-- ==== Sys2Proof/Machine/Reg.lean ====
section
/-! DEFINITION. The names of every register of BAR0 (R71, R170, R250, R252, R290, R384, R410, R442, R463, R489, R490,
R512, R529, R547 and the field tables beside them): the blocks, the registers, the fields. -/

namespace Sys2Proof.Machine

/-- Register blocks, in the order of R532. -/
inductive Blk where
  | GLB | PWR | CLK | EVC | DMA | MEM | HLTH | FAB | TWN | PORT | CH | ENG | SILO | SHF
  deriving DecidableEq, Repr

/-- How a register is reached: one for the module, one copy per master, one per unit shown in the block's window,
or a row of a table that the block shows whole. -/
inductive RegClass where
  | one | perMaster | window | table
  deriving DecidableEq, Repr

/-- Access types (R9). `derived` reads are worked out from the state and never stored. -/
inductive Access where
  | ro | rw | w1c | wo | derived
  deriving DecidableEq, Repr

/-- The registers. A register that a table of the spec numbers (TXEQ0–7, FAB_ROUTE0–4095) is one name. -/
inductive Reg where
  | PORT_SEL | PORT_SEL_ERR | PORT_CFG | PORT_CTL | PORT_CHECK | PORT_STATUS | PORT_EVT | PORT_EVT_EN | PORT_LANE_POL
  | PORT_TX_MAP | PORT_RX_MAP | PORT_HOLD | PORT_FC | PORT_EXP_LIMIT | PORT_XOFF | PORT_XON | PORT_EXP_OCC
  | PORT_TXEQ | PORT_CNT_CLR | CH_SEL | CH_SEL_ERR | CH_CTL | CH_CHECK | CH_STATUS | CH_EVT | CH_EVT_EN | CH_REMAP
  | CH_CNT_CLR | CH_SPARE | CH_EVT_SUM | FAB_LINK_SEL | FAB_LINK_SEL_ERR | FAB_CFG | FAB_CTL | FAB_CHECK | FAB_STATUS
  | FAB_NODES | FAB_EVT | FAB_EVT_EN | FAB_LINK_STATUS | FAB_LINK_NEIGH | FAB_LINK_TITHE | FAB_ROUTE | TWN_CFG
  | TWN_CTL | TWN_CHECK | TWN_STATUS | TWN_PARTNER | TWN_EVT | TWN_EVT_EN | TWN_LAST_FO | TWN_LAG | ENG_SEL
  | ENG_SEL_ERR | ENG_CTL | ENG_STATUS | ENG_EXC | ENG_EXC_PC | ENG_EVT | ENG_EVT_EN | ENG_UNITS | SHF_CTL
  | SHF_CHECK | SHF_STATUS | SHF_BOOT | SHF_SVN | SHF_FLOOR | SHF_FUSE | SHF_DRAINED | SHF_SLICE_CODE | SHF_EVT
  | SHF_EVT_EN | SHF_DIGEST | SHF_STAGED_DIGEST | SHF_FL_SRC | SHF_FL_DST | SHF_FL_LEN | SHF_FL_CMD | SHF_FL_STATUS
  | MEM_SEL | MEM_SEL_ERR | MEM_CTL | MEM_CHECK | MEM_CFG | MEM_STATUS | MEM_EVT | MEM_EVT_EN | MEM_OVF | MEM_LOG_CTL
  | MEM_FLIPMASK | MEM_FLIPDATA | MEM_CAPACITY | MEM_BANKSZ | MEM_RETIRED | MEM_FE | MEM_LOG | DMA_SEL | DMA_SEL_ERR
  | DMA_BUSY | DMA_CH_CFG | DMA_CH_CTL | DMA_CH_CHECK | DMA_CH_STATUS | DMA_CH_RING_LO | DMA_CH_RING_HI | DMA_CH_HEAD
  | DMA_CH_TAIL | DMA_CH_DOORBELL | DMA_CH_EVT | DMA_CH_EVT_EN | DMA_CH_ERRADDR_LO | DMA_CH_ERRADDR_HI
  | DMA_CH_ERRINFO | DMA_CH_POS_A | DMA_CH_POS_B | EVC_CTL | EVC_CHECK | EVC_STATUS | EVC_EVT | EVC_EVT_EN | EVC_SET
  | EVC_HCOMPLETE | EVC_IN_CFG | EVC_GRP | EVC_SRC_CFG | EVC_SRC_STATUS | EVC_PEND | EVC_HCLAIM | PWR_CFG | PWR_CHECK
  | PWR_STATUS | PWR_FEED_A | PWR_FEED_B | PWR_BAK | PWR_DOM_LO | PWR_DOM_HI | PWR_WAKE_EN | PWR_WAKE_TIMER
  | PWR_WAKE_CAUSE | PWR_IO | PWR_EVT | PWR_EVT_EN | CLK_SSC | CLK_CHECK | CLK_STATUS | CLK_EVT | CLK_EVT_EN
  | CLK_MEAS | CLK_RTC_LO | CLK_RTC_HI | SILO_CMD | SILO_CHECK | SILO_STATUS | SILO_RESP_LEN | SILO_EVT | SILO_EVT_EN
  | SILO_TAMPER | SILO_TAMPER_CAUSE | SILO_TAMPER_TIME_LO | SILO_TAMPER_TIME_HI | SILO_LOOP_CFG | SILO_PINS
  | SILO_SEQ_LO | SILO_SEQ_HI | SILO_ZCOUNT | SILO_NODE | SILO_OSD | HLTH_LANE_SEL | HLTH_LANE_SEL_ERR | HLTH_CFG
  | HLTH_STATUS | HLTH_EOL | HLTH_EVT | HLTH_EVT_EN | HLTH_CONS | HLTH_PRED | HLTH_TEMP | HLTH_RAIL | HLTH_HOURS_LO
  | HLTH_HOURS_HI | HLTH_TCYC | HLTH_EYE | GLB_PARTID | GLB_CAP | GLB_IFVER_SUP | GLB_IFVER_SEL | GLB_VER | GLB_MODE
  | GLB_MODE_REQ | GLB_MODE_CHECK | GLB_RESET | GLB_EVT | GLB_EVT_EN | GLB_LASTREF | GLB_LASTREF_INST
  | GLB_LASTREF_TIME_LO | GLB_LASTREF_TIME_HI | GLB_HOST_ERR | GLB_HOST_ERRADDR | GLB_BAR2_APER | GLB_PCIE_STATUS
  | GLB_PCIE_EVT | GLB_PCIE_EVT_EN | GLB_GPIO_DIR | GLB_GPIO_OUT | GLB_GPIO_IN | GLB_ALARM | GLB_TOD_CFG
  | GLB_TOD_STATUS | GLB_TOD_EVT | GLB_TOD_EVT_EN | GLB_RTC_SET_LO | GLB_RTC_SET_HI
  deriving DecidableEq, Repr

/-- A field of a register: its lowest bit and its width. -/
structure Fld where
  reg : Reg
  lo : Nat
  len : Nat
  deriving DecidableEq, Repr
________________
PROBLEM |
Please, from the entries above, set down exactly the lines from the one containing "ENG_UNITS | SHF_CTL" through the one containing "DMA_SEL | DMA_SEL_ERR", and only those.

ANSWER SPACE |
  | ENG_SEL_ERR | ENG_CTL | ENG_STATUS | ENG_EXC | ENG_EXC_PC | ENG_EVT | ENG_EVT_EN | ENG_UNITS | SHF_CTL
  | SHF_CHECK | SHF_STATUS | SHF_BOOT | SHF_SVN | SHF_FLOOR | SHF_FUSE | SHF_DRAINED | SHF_SLICE_CODE | SHF_EVT
  | SHF_EVT_EN | SHF_DIGEST | SHF_STAGED_DIGEST | SHF_FL_SRC | SHF_FL_DST | SHF_FL_LEN | SHF_FL_CMD | SHF_FL_STATUS
  | MEM_SEL | MEM_SEL_ERR | MEM_CTL | MEM_CHECK | MEM_CFG | MEM_STATUS | MEM_EVT | MEM_EVT_EN | MEM_OVF | MEM_LOG_CTL
  | MEM_FLIPMASK | MEM_FLIPDATA | MEM_CAPACITY | MEM_BANKSZ | MEM_RETIRED | MEM_FE | MEM_LOG | DMA_SEL | DMA_SEL_ERR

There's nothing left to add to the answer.